At 125th Street the tire went flat. The only thing we could fill it with then was fear. 125th Steet was Harlem, and Harlem back then had a widespread shortage of honkies. Phyllis was quiet. Mouse quiet. I removed the rear wheel, and we went searching for a gas station to fix the flat. Looking up we saw Puerto Ricans and blacks hanging out of windows watching this fresh meat parade walk on by. Our fear was so palpable that a neon sign or smoke signals would not have been needed to tell the story.
It was as if we were in some demented cartoon where the walls really began to close in on us. Phyllis said absolutely nothing for the hour or so we wandered around looking for help. At six gas stations we were met with the same response: no can do. All we felt at this point was sheer terror – absolutely mortifying “we’re going to die a slow and painful death” terror. The owner of the 7th gas station saw it written all over our faces and decided to do us a solid. He repaired my leaky tire. A dollar and a quarter later we made a 180 and started the trek back to my scooter. Now the only thought percolating in my brain was “Will my motorcycle still be there?” Two hours with nary a word between us, turning the corner to see my bike still standing, we both exhaled for the first time.
Now the issue was: could I get the tire back on the bike and get us back on the freeway before the hounds of hell descended like a pack of rabid African dogs and tear us to pieces, just for the exercise?
Faster than a Daytona pit crew, we hauled ass out of there. I don’t remember how fast we were going, but it wasn’t quite fast enough for either of us. As we rounded the corner on Nile St., we could see Christine standing on the porch. She said nothing as we struggled to climb the four steps to the front door. We were spent. We had nothing left. Phyllis was angry with me, and I had earned every ounce of it. If she had chosen at that moment to take a kitchen knife and slice off one of my fingers, Yakuza style, I would have eagerly helped her.

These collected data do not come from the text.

/-- Page DSP. -/
def regsDsp : List RegDesc := [
  ⟨0x100, 1, 0x4, .s, .const 0x0, 0x7F, [.boundary], [{ hi := 6, lo := 0, min := 0, max := 120 }], 1⟩,  -- DSP_RATE
  ⟨0x104, 1, 0x4, .s, .const 0x3080, 0x33FFF, [.boundary], [{ hi := 7, lo := 0, min := 16, max := 128 }, { hi := 13, lo := 8, min := 8, max := 48 }], 1⟩,  -- DSP_GEOM
  ⟨0x108, 1, 0x4, .s, .const 0x66, 0xFF, [.boundary], [], 1⟩,  -- DSP_ISEG
  ⟨0x10C, 1, 0x4, .s, .const 0x51E32, 0xFFFFF, [.boundary], [{ hi := 19, lo := 16, min := 1, max := 10 }], 1⟩,  -- DSP_PHASE
  ⟨0x110, 1, 0x4, .s, .const 0x0, 0xFFFFFFFF, [.boundary, .lo], [], 64⟩,  -- DSP_FB0_BASE_LO
  ⟨0x114, 1, 0x4, .s, .const 0x0, 0xFFFFFFFF, [.boundary, .hi], [], 1⟩,  -- DSP_FB0_BASE_HI
  ⟨0x118, 1, 0x4, .s, .const 0x0, 0xFFFFFFFF, [.boundary, .lo], [], 64⟩,  -- DSP_FB1_BASE_LO
  ⟨0x11C, 1, 0x4, .s, .const 0x0, 0xFFFFFFFF, [.boundary, .hi], [], 1⟩,  -- DSP_FB1_BASE_HI
  ⟨0x120, 1, 0x4, .l, .const 0x0, 0x1, [], [], 1⟩,  -- DSP_FB_SEL
  ⟨0x124, 1, 0x4, .l, .const 0x0, 0x0, [], [], 1⟩,  -- DSP_CMD
  ⟨0x140, 15, 0x4, .s, .grey, 0xFFF, [.boundary], [{ hi := 11, lo := 0, min := 1, max := 4095 }], 1⟩,  -- DSP_GREY
  ⟨0x180, 1, 0x4, .r, .const 0x0, 0x3F, [], [], 1⟩,  -- DSP_STAT
  ⟨0x184, 1, 0x4, .r, .const 0x0, 0xFFFFFFFF, [], [], 1⟩,  -- DSP_FRAME_NO
  ⟨0x188, 1, 0x4, .r, .const 0x0, 0xFFFF, [], [], 1⟩,  -- DSP_PMAX
  ⟨0x200, 1, 0x4, .c, .const 0x0, 0xFFFFFFFF, [], [], 1⟩,  -- DSP_FRAME_COUNT
  ⟨0x204, 1, 0x4, .c, .const 0x0, 0xFFFFFFFF, [], [], 1⟩,  -- DSP_FAULT_COUNT
  ⟨0x208, 1, 0x4, .c, .const 0x0, 0xFFFFFFFF, [], [], 1⟩]  -- DSP_DISCHARGE_COUNT

/-- Page MEM. -/
def regsMem : List RegDesc := [
  ⟨0x100, 1, 0x4, .s, .const 0x1801, 0xFF01, [], [{ hi := 15, lo := 8, min := 1, max := 255 }], 1⟩,  -- MEM_SCRUB
  ⟨0x104, 1, 0x4, .s, .const 0xE10, 0xFFFFFFFF, [], [{ hi := 31, lo := 0, min := 60, max := 86400 }], 1⟩,  -- MEM_SUMMARY_S
  ⟨0x180, 1, 0x4, .r, .const 0x0, 0xFFFFFFFF, [.lo], [], 1⟩,  -- MEM_UNCORR_ADDR_LO
  ⟨0x184, 1, 0x4, .r, .const 0x0, 0xFFFFFFFF, [.hi], [], 1⟩,  -- MEM_UNCORR_ADDR_HI
  ⟨0x200, 1, 0x4, .c, .const 0x0, 0xFFFFFFFF, [], [], 1⟩,  -- MEM_CORR_COUNT
  ⟨0x204, 1, 0x4, .c, .const 0x0, 0xFFFFFFFF, [], [], 1⟩]  -- MEM_UNCORR_COUNT

/-- Page NVS. -/
def regsNvs : List RegDesc := [
  ⟨0x100, 1, 0x4, .s, .const 0x0, 0xFFFFFFFF, [.quiesceCond, .lo], [], 1⟩,  -- NVS_SQ_BASE_LO
  ⟨0x104, 1, 0x4, .s, .const 0x0, 0xFFFFFFFF, [.quiesceCond, .hi], [], 1⟩,  -- NVS_SQ_BASE_HI
  ⟨0x108, 1, 0x4, .s, .const 0x0, 0xFFFFFFFF, [.quiesceCond, .lo], [], 1⟩,  -- NVS_CQ_BASE_LO
  ⟨0x10C, 1, 0x4, .s, .const 0x0, 0xFFFFFFFF, [.quiesceCond, .hi], [], 1⟩,  -- NVS_CQ_BASE_HI
  ⟨0x110, 1, 0x4, .s, .const 0x0, 0xFFFFFFFF, [.quiesceCond], [{ hi := 15, lo := 0, min := 2, max := 4096, zeroOk := true }], 1⟩,  -- NVS_Q_CFG
  ⟨0x114, 1, 0x4, .s, .const 0x0, 0xFFFFFFFF, [.quiesceCond], [], 1⟩,  -- NVS_DB_SQ
  ⟨0x118, 1, 0x4, .s, .const 0x0, 0xFFFFFFFF, [.quiesceCond], [], 1⟩,  -- NVS_DB_CQ
  ⟨0x11C, 1, 0x4, .s, .const 0x0, 0xFFFFFFFF, [.quiesceCond, .lo], [], 1⟩,  -- NVS_JRN_LBA_LO
  ⟨0x120, 1, 0x4, .s, .const 0x0, 0xFFFFFFFF, [.quiesceCond, .hi], [], 1⟩,  -- NVS_JRN_LBA_HI
  ⟨0x124, 1, 0x4, .s, .const 0x0, 0xFFFFFFFF, [.quiesceCond], [], 1⟩,  -- NVS_JRN_LEN
  ⟨0x128, 1, 0x4, .s, .const 0x0, 0xFFFFFFFF, [.quiesceCond, .lo], [], 1⟩,  -- NVS_ARC_LBA_LO
  ⟨0x12C, 1, 0x4, .s, .const 0x0, 0xFFFFFFFF, [.quiesceCond, .hi], [], 1⟩,  -- NVS_ARC_LBA_HI
  ⟨0x130, 1, 0x4, .s, .const 0x0, 0xFFFFFFFF, [.quiesceCond], [], 1⟩,  -- NVS_ARC_LEN
  ⟨0x134, 1, 0x4, .s, .const 0x3E8, 0xFFFFFFFF, [], [{ hi := 31, lo := 0, min := 10, max := 60000 }], 1⟩,  -- NVS_TMO
  ⟨0x180, 1, 0x4, .l, .const 0x0, 0xFFFFFFFF, [], [], 1⟩,  -- NVS_JRN_TAIL
  ⟨0x184, 1, 0x4, .r, .const 0x0, 0xFFFF0003, [], [], 1⟩]  -- NVS_STAT

/-- Page PCI. -/
def regsPci : List RegDesc := [
  ⟨0x100, 1, 0x4, .s, .const 0x3, 0x7, [], [{ hi := 2, lo := 1, min := 1, max := 3 }], 1⟩,  -- PCI_CFG
  ⟨0x180, 1, 0x4, .r, .const 0x0, 0x1F, [], [], 1⟩,  -- PCI_STAT
  ⟨0x184, 1, 0x4, .l, .const 0x0, 0xFFFFFFF, [], [], 1⟩,  -- PCI_CFG_ADDR
  ⟨0x188, 1, 0x4, .l, .hw, 0xFFFFFFFF, [], [], 1⟩,  -- PCI_CFG_DATA
  ⟨0x18C, 1, 0x4, .l, .const 0x0, 0xFFFFFFFF, [.lo], [], 1⟩,  -- PCI_MEM_ADDR_LO
  ⟨0x190, 1, 0x4, .l, .const 0x0, 0xFFFFFFFF, [.hi], [], 1⟩,  -- PCI_MEM_ADDR_HI
  ⟨0x194, 1, 0x4, .l, .hw, 0xFFFFFFFF, [], [], 1⟩]  -- PCI_MEM_DATA

/-- An entry of the per-queue register array (R175). -/
def regsQueue : List RegDesc := [
  ⟨0x0, 1, 0x4, .s, .const 0x0, 0x3FFFF, [], [{ hi := 17, lo := 0, min := 0, max := 131072 }], 1⟩,  -- QRY_Q_QUOTA
  ⟨0x4, 1, 0x4, .s, .const 0x0, 0x3FFFF, [], [], 1⟩,  -- QRY_Q_RESERVE
  ⟨0x8, 1, 0x4, .s, .const 0x0, 0xFF3, [], [], 1⟩,  -- QRY_Q_CFG
  ⟨0xC, 1, 0x4, .l, .const 0x0, 0x0, [], [], 1⟩,  -- QRY_Q_WR
  ⟨0x10, 1, 0x4, .l, .const 0x0, 0x3FF0000, [], [], 1⟩,  -- QRY_Q_CMD
  ⟨0x14, 1, 0x4, .r, .const 0x0, 0xFFFFFFFF, [], [], 1⟩,  -- QRY_Q_STAT
  ⟨0x18, 1, 0x4, .r, .const 0x0, 0xFFFFFFFF, [], [], 1⟩,  -- QRY_Q_COUNT
  ⟨0x1C, 1, 0x4, .r, .const 0x0, 0xFFFFFFFF, [], [], 1⟩,  -- QRY_Q_BYTES
  ⟨0x20, 8, 0x4, .r, .const 0x0, 0xFFFFFFFF, [], [], 1⟩]  -- QRY_Q_AP

/-- A lane entry with LINK = 1 (R197). -/
def regsLaneRadio : List RegDesc := [
  ⟨0x0, 1, 0x4, .s, .const 0x0, 0x1FF, [], [{ hi := 3, lo := 0, min := 0, max := 10 }], 1⟩,  -- LN_CFG
  ⟨0x4, 1, 0x4, .s, .const 0x0, 0xFFFFFFFF, [.lo], [], 1⟩,  -- LN_PEER_LO
  ⟨0x8, 1, 0x4, .s, .const 0x0, 0xFFFFFFFF, [.hi], [], 1⟩,  -- LN_PEER_HI
  ⟨0xC, 1, 0x4, .s, .const 0x10040, 0x1FF03FF, [.boundary], [{ hi := 9, lo := 0, min := 1, max := 1023 }, { hi := 24, lo := 16, min := 1, max := 320 }], 1⟩,  -- LN_CONN
  ⟨0x10, 1, 0x4, .s, .const 0x30, 0xFFFFFFFF, [], [], 1⟩,  -- LN_ANCHOR
  ⟨0x14, 1, 0x4, .s, .const 0x100, 0x7F7F, [], [{ hi := 14, lo := 8, min := 1, max := 127 }], 1⟩,  -- LN_HOP
  ⟨0x18, 4, 0x4, .s, .const 0x0, 0xFFFFFFFF, [.boundary], [], 1⟩,  -- LN_CHMAP
  ⟨0x28, 1, 0x4, .r, .const 0x0, 0xFFFF0003, [], [], 1⟩,  -- LN_STATE
  ⟨0x2C, 1, 0x4, .r, .const 0x0, 0xFFFFFFFF, [.lo], [], 1⟩,  -- LN_LAST_RX_LO
  ⟨0x30, 1, 0x4, .r, .const 0x0, 0xFFFFFFFF, [.hi], [], 1⟩,  -- LN_LAST_RX_HI
  ⟨0x34, 1, 0x4, .r, .const 0x0, 0xFFFF, [], [], 1⟩,  -- LN_LINK_Q
  ⟨0x38, 1, 0x4, .l, .const 0x0, 0x0, [], [], 1⟩,  -- LN_CMD
  ⟨0x40, 1, 0x4, .c, .const 0x0, 0xFFFFFFFF, [], [], 1⟩,  -- LN_TX_OK
  ⟨0x44, 1, 0x4, .c, .const 0x0, 0xFFFFFFFF, [], [], 1⟩,  -- LN_TX_FAIL
  ⟨0x48, 1, 0x4, .c, .const 0x0, 0xFFFFFFFF, [], [], 1⟩,  -- LN_RX_OK
  ⟨0x4C, 1, 0x4, .c, .const 0x0, 0xFFFFFFFF, [], [], 1⟩,  -- LN_SEC_REJECT
  ⟨0x50, 1, 0x4, .c, .const 0x0, 0xFFFFFFFF, [], [], 1⟩]  -- LN_EVT_SKIP

/-- A lane entry with LINK = 2 (R215). -/
def regsLanePlc : List RegDesc := [
  ⟨0x0, 1, 0x4, .s, .const 0x0, 0x1FF, [], [{ hi := 3, lo := 0, min := 0, max := 10 }], 1⟩,  -- LN_CFG
  ⟨0x4, 1, 0x4, .s, .const 0x0, 0xFFFFFFFF, [.lo], [], 1⟩,  -- LN_PEER_LO
  ⟨0x8, 1, 0x4, .s, .const 0x0, 0xFFFFFFFF, [.hi], [], 1⟩,  -- LN_PEER_HI
  ⟨0xC, 1, 0x4, .r, .const 0x0, 0xFFFFFFFF, [], [], 1⟩,  -- LN_PLC_TMAP_TX
  ⟨0x10, 1, 0x4, .r, .const 0x0, 0xFFFFFFFF, [], [], 1⟩,  -- LN_PLC_TMAP_RX
  ⟨0x14, 1, 0x4, .r, .const 0x0, 0xFFFF00F7, [], [], 1⟩,  -- LN_PLC_PHASE
  ⟨0x18, 1, 0x4, .r, .const 0x0, 0xFFFFFFFF, [.lo], [], 1⟩,  -- LN_PLC_TMAP_TIME_LO
  ⟨0x1C, 1, 0x4, .r, .const 0x0, 0xFFFFFFFF, [.hi], [], 1⟩,  -- LN_PLC_TMAP_TIME_HI
  ⟨0x2C, 1, 0x4, .r, .const 0x0, 0xFFFFFFFF, [.lo], [], 1⟩,  -- LN_LAST_RX_LO
  ⟨0x30, 1, 0x4, .r, .const 0x0, 0xFFFFFFFF, [.hi], [], 1⟩,  -- LN_LAST_RX_HI
  ⟨0x34, 1, 0x4, .r, .const 0x0, 0xFFFF, [], [], 1⟩,  -- LN_LINK_Q
  ⟨0x40, 1, 0x4, .c, .const 0x0, 0xFFFFFFFF, [], [], 1⟩,  -- LN_TX_OK
  ⟨0x44, 1, 0x4, .c, .const 0x0, 0xFFFFFFFF, [], [], 1⟩,  -- LN_TX_FAIL
  ⟨0x48, 1, 0x4, .c, .const 0x0, 0xFFFFFFFF, [], [], 1⟩,  -- LN_RX_OK
  ⟨0x4C, 1, 0x4, .c, .const 0x0, 0xFFFFFFFF, [], [], 1⟩,  -- LN_SEC_REJECT
  ⟨0x50, 1, 0x4, .c, .const 0x0, 0xFFFFFFFF, [], [], 1⟩]  -- LN_TMAP_CHG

It took a while to decompress, and I’m not sure how long it would be before she would hop back on my bike again…
The desert was different.
She rode on the back of three of my Hondas, and then my Harley, wherever and whenever. Life was a great adventure to us, and we used any excuse to load up a backpack and head out for the weekend. We braved rain and bitter cold. Saturday evening would find us in Pioneertown at ‘Cantina’, a biker bar in the high desert 40 miles away with the best burritos and live music around. Our travels took us as far as San Diego, taking the long way up Highway 74, snaking through the mountains. Sometimes my buddy Clarence and his wife would ride with us.
The women had time to kill as me and Clarence would pass out on top of picnic tables for a revitalizing snooze. There were no more flat tires, thank God, and the worst we endured was an onslaught of flying bugs nailing us like small missiles.
Whenever I had the audacity of breaking the jovial atmosphere by retelling The Harlem Story, Phyllis would give me the dog eye for a moment. She genuinely thought we were going to die way back when -- and recounting the tale to a new set of ears did not sit well with her.
Please phone me up after reading this story and see if I’m ok. If I’m not in the doghouse when she finds out I’ve let it resurface again, she may have discovered some other way to skirt past my 14th Amendment rights, and I may be in a whole new world of hurt.